## TASK INSTRUCTIONS
Each line below that includes "command" counts once; report the total and nothing more.

## EXTRACTED DATA
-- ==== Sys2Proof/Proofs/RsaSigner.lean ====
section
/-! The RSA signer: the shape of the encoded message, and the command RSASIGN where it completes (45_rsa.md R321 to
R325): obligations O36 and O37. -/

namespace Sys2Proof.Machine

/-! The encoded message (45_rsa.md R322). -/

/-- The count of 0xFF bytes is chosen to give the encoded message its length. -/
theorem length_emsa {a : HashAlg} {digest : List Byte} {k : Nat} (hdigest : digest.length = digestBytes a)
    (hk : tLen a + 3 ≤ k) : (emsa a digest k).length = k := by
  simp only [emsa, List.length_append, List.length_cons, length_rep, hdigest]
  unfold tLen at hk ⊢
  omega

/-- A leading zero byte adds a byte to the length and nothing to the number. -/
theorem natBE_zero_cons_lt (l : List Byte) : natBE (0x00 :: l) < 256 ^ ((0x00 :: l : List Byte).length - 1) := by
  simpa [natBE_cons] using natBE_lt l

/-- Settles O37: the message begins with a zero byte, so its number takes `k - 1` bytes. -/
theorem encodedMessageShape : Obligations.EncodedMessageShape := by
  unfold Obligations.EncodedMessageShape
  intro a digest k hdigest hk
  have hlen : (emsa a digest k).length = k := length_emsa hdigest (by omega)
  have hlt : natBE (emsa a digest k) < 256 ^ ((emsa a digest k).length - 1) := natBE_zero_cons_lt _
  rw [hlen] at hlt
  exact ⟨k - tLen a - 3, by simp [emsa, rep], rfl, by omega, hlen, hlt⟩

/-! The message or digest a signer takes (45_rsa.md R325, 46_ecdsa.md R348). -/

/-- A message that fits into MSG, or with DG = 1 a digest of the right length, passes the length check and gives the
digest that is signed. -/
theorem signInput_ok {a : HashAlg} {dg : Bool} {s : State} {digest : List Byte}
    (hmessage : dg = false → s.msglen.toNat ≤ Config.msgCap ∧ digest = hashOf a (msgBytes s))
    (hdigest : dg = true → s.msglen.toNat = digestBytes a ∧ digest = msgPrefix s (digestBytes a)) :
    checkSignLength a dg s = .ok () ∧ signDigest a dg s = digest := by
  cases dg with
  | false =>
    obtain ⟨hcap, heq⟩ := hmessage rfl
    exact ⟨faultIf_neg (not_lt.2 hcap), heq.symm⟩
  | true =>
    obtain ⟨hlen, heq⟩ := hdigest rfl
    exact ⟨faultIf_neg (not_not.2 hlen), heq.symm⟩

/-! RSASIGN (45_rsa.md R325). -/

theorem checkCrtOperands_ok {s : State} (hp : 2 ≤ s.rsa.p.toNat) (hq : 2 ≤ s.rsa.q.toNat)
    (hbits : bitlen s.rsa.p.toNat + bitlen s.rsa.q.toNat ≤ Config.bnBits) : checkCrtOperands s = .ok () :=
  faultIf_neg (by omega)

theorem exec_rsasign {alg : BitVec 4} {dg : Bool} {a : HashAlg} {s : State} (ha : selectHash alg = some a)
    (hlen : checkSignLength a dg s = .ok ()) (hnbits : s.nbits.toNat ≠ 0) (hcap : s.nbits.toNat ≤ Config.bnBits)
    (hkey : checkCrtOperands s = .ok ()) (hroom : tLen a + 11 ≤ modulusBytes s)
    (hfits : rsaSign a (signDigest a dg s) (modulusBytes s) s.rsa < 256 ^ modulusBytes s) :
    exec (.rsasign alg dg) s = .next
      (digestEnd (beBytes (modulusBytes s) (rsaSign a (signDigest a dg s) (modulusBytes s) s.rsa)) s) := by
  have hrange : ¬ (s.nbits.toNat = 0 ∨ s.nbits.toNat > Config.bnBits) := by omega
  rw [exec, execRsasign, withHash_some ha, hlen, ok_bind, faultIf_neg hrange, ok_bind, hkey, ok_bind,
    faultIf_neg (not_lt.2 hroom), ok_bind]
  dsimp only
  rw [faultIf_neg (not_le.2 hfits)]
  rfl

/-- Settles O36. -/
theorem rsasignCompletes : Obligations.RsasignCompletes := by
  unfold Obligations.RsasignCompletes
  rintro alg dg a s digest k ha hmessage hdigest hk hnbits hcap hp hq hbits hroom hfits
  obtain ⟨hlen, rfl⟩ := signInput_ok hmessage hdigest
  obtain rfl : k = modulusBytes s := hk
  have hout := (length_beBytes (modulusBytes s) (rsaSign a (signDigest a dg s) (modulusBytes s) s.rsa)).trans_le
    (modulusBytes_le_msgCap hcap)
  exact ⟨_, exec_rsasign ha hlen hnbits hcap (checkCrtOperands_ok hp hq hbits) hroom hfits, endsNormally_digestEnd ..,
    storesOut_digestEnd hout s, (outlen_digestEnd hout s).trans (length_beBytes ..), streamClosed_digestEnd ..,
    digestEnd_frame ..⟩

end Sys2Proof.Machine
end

==

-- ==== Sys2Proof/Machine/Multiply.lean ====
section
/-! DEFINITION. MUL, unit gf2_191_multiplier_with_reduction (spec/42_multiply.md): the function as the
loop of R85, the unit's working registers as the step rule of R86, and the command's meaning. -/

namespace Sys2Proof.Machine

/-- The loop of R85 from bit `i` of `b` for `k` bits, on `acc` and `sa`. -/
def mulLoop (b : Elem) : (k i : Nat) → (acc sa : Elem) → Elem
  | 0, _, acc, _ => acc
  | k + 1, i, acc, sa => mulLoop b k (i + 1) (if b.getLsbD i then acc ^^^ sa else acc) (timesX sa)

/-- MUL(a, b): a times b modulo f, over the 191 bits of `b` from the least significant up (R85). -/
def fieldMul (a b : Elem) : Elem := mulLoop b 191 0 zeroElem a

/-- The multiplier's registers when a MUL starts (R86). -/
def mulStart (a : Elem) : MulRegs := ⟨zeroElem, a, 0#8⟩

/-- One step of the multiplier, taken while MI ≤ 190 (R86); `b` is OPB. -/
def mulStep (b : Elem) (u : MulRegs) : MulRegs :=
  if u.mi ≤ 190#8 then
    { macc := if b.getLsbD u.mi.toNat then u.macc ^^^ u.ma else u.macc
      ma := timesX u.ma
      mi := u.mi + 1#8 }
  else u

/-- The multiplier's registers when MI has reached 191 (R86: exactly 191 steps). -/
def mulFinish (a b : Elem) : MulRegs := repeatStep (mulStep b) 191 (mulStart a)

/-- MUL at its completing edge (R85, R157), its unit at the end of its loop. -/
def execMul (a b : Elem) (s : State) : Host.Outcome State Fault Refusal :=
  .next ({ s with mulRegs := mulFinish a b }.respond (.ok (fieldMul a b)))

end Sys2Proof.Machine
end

* * *

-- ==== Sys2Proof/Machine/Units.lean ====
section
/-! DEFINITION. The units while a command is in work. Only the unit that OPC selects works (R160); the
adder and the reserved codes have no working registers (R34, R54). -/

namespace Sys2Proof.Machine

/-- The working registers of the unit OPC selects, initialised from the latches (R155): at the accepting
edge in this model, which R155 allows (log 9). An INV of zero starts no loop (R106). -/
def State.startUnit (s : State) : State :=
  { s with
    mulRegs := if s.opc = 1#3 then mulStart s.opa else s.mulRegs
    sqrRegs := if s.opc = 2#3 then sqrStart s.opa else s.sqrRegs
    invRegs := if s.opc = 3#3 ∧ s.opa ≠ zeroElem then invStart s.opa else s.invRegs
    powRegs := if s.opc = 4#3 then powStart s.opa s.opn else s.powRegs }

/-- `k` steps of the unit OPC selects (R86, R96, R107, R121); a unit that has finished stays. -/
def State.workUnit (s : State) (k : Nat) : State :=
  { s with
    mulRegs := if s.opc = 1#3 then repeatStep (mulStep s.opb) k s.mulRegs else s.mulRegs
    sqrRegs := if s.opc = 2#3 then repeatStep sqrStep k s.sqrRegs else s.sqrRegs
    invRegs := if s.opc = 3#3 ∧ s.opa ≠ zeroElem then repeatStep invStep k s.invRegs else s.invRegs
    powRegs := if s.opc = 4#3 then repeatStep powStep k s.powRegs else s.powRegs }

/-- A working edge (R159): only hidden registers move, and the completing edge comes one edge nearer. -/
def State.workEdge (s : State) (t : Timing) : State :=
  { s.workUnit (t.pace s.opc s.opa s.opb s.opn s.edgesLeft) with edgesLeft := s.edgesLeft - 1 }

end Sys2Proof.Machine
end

## ANSWER SECTION
3